Trisha Brown’s choreography is primarily count based and characteristically continuous; there’s no real hard stops. The program White Bird is presenting offers a fluent shorthand on Brown’s decades-deep body of dance work.

The show opens in 1978 with a master work of Judson-era postmodern dance: the seminal solo Watermotor, here performed by Leah Morrison. Then we’re in 2011 with Les Yeux et l’âme, and I’m braced for the worst. A giant, beautiful backdrop (Brown’s visual art), dancers in billowy, understated grey costumes, French baroque music: I didn’t like where this was going…

Five minutes into Les Yeux et l’âme and I’m wondering why someone like Brown—who has achieved mountains drawing our attention toward nuance—would now want to stage such grandiose and formal work. Was this new work smug? It certainly wasn’t the Man Walking Down the Side of the Building I fell in love with. I have a hard time approaching a piece like this because its style and overall demeanor seem complicit with so much of the commercial contemporary dance product that I disdain. Was this that? Could I still believe in the royalty of Brown?

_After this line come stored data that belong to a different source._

theorem pfcRepeat_sends (hp : portOf s q = p) {i : Nat} (hi : i < 8) (hup : p.up = true) (hon : p.pfcOn.testBit i = true)
    (hfull : 49152 ≤ kget 0 p.rxHeld i) :
    ∃ t r, exec (.pfcRepeat q i) s = .next t ∧ portOf t q = r ∧ t = { s with ports := t.ports } ∧
      r = { p with express := r.express, expressWait := r.expressWait, counters := r.counters } ∧
      r.express ++ r.expressWait = p.express ++ p.expressWait ++ [⟨pfcBytes p.rcd i 0xFFFF, none, none, 8⟩] := by
  subst hp
  have hexec : exec (.pfcRepeat q i) s = .next (sendPfc s q i 0xFFFF) := if_pos ⟨hup, hi, hon, hfull⟩
  obtain ⟨heq, hqueued, -⟩ := enqueueFrame_express s q ⟨pfcBytes (portOf s q).rcd i 0xFFFF, none, none, 8⟩
  exact ⟨_, _, hexec, rfl, onlyPorts_of_frame (sendPfc_frame s q i 0xFFFF), heq, hqueued⟩

end Rows

/-- Settles O51, by what each row does to the port that it names. -/
theorem flowControlPausesPriorities : Obligations.FlowControlPausesPriorities := by
  unfold Obligations.FlowControlPausesPriorities
  intro s q p hp
  exact ⟨fun b hup hc => pfcFrame_obeyed hp hup hc, fun b hup hc => pauseFrame_counted hp hup hc,
    fun i hi hpaused => ⟨pauseExpiry_resumes hp hi hpaused, pauseStorm_ignores hp hi hpaused⟩, fun i hi => pauseIgnoreEnd_obeys hp hi,
    fun i hi hup hon hfull => pfcRepeat_sends hp hi hup hon hfull⟩

end Sys2Proof.FlowControl


/-! PROOFS of the port family, reception (O52): what a received frame counts on its way through the classification, and where it ends. -/

namespace Sys2Proof.Reception

set_option Elab.async false

open Sys2Proof.Machine Sys2Proof.Safety Sys2Proof.Laws Sys2Proof.PortRules

section Rows

variable {s : State} {q : Nat} {p : Port} {b : Bytes}

/-! ### What a frame counts in front of the rows (R269) -/

/-- The counters of FEC, of fragments and of frames received intact. -/
def isIntake (j : Nat) : Prop := (13 ≤ j ∧ j ≤ 15) ∨ j = 21 ∨ 38 ≤ j

/-- A frame that the link delivered, counted so far. -/
def takenIn (s : State) (q : Nat) (b : Bytes) (express : Bool) (fragments codewords : Nat) (symbols : List Nat) : State :=
  countIntact (bumpPort (countFec s q codewords symbols) q 15 fragments) q express (classifyFrame (portOf s q).rcd q b)

theorem takenIn_frame (express : Bool) (fragments codewords : Nat) (symbols : List Nat) :
    Frame [.ports] s (takenIn s q b express fragments codewords symbols) :=
  ((countFec_frame s q codewords symbols).trans (bumpPort_frame _ q 15 fragments)).trans (countIntact_frame _ q express _)

theorem portOf_countFec (s : State) (q codewords : Nat) (symbols : List Nat) : CountsOnly isIntake (portOf s q) (portOf (countFec s q codewords symbols) q) := by
  have hwords : CountsOnly isIntake (portOf s q) (portOf (bumpPort s q 21 codewords) q) := by
    rw [portOf_bumpPort_self]
    exact (CountsOnly.refl _ _).bumped (.inr (.inl rfl)) codewords
  refine hwords.trans (CountsOnly.foldl _ _ fun t i _ => ?_)
  rw [portOf_bumpPort_self]
  exact (CountsOnly.refl _ _).bumped (.inr (.inr (by omega))) _

theorem portOf_takenIn (s : State) (q : Nat) (b : Bytes) (express : Bool) (fragments codewords : Nat) (symbols : List Nat) :
    CountsOnly isIntake (portOf s q) (portOf (takenIn s q b express fragments codewords symbols) q) := by
  have hfragments := (portOf_countFec s q codewords symbols).bumped (i := 15) (.inl (by omega)) fragments
  unfold takenIn countIntact
  split
  · rwa [portOf_bumpPort_self]
  · rw [portOf_bumpPort_self, portOf_bumpPort_self]
    exact hfragments.bumped (by unfold isIntake; split <;> omega) 1

theorem exec_ethernetFrameReceive_ok (hp : portOf s q = p) (hup : p.up = true) {c : RxClass} (hc : classifyFrame p.rcd q b = c)
    (express : Bool) (fragments codewords : Nat) (symbols : List Nat) :
    exec (.ethernetFrameReceive q (.ok express fragments codewords symbols) b) s =
      .next (actClass (takenIn s q b express fragments codewords symbols) q b c) := by
  subst hp hc
  exact if_neg (by simp [hup])

/-! ### The rows (R268) -/

/-- A frame that the link itself could not deliver advances one counter. -/
theorem receiveError_counted (hp : portOf s q = p) {e : Instr} {i k : Nat} (h : exec e s = .next (bumpPort s q i k)) :
    ∃ t, exec e s = .next t ∧ t = { s with ports := t.ports } ∧ portOf t q = { p with counters := (portOf t q).counters } ∧
      ∀ j, kget 0 (portOf t q).counters j = if j = i then satAdd max64 (kget 0 p.counters i) k else kget 0 p.counters j := by
  subst hp
  refine ⟨_, h, rfl, ?_⟩
  rw [portOf_bumpPort_self]
  exact ⟨rfl, kget_bumped _ i k⟩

Given a few more minutes, I melt to clay. My viewership telescoped into the grey staging. I didn’t care that my parents would have liked the costumes. I didn’t care how courtly formal or politely palatable the tone felt. I was bobbing in a verdant ecology of composition and performance. This was a choreographic voice I could believe and trust in, and on stage, a feast. I welled up a bit as a singular artistic logic opened through time and me.

All I can think to add to all the words that have been written about Trisha Brown is my immense appreciation for her integrity and artistry—which I saw in her company’s bead-like execution of all the loose wrists and carriages of momentum: an acutely considered parade of dance and an exquisitely crafted vision in movement.

My night at the Newmark returned some lost faith.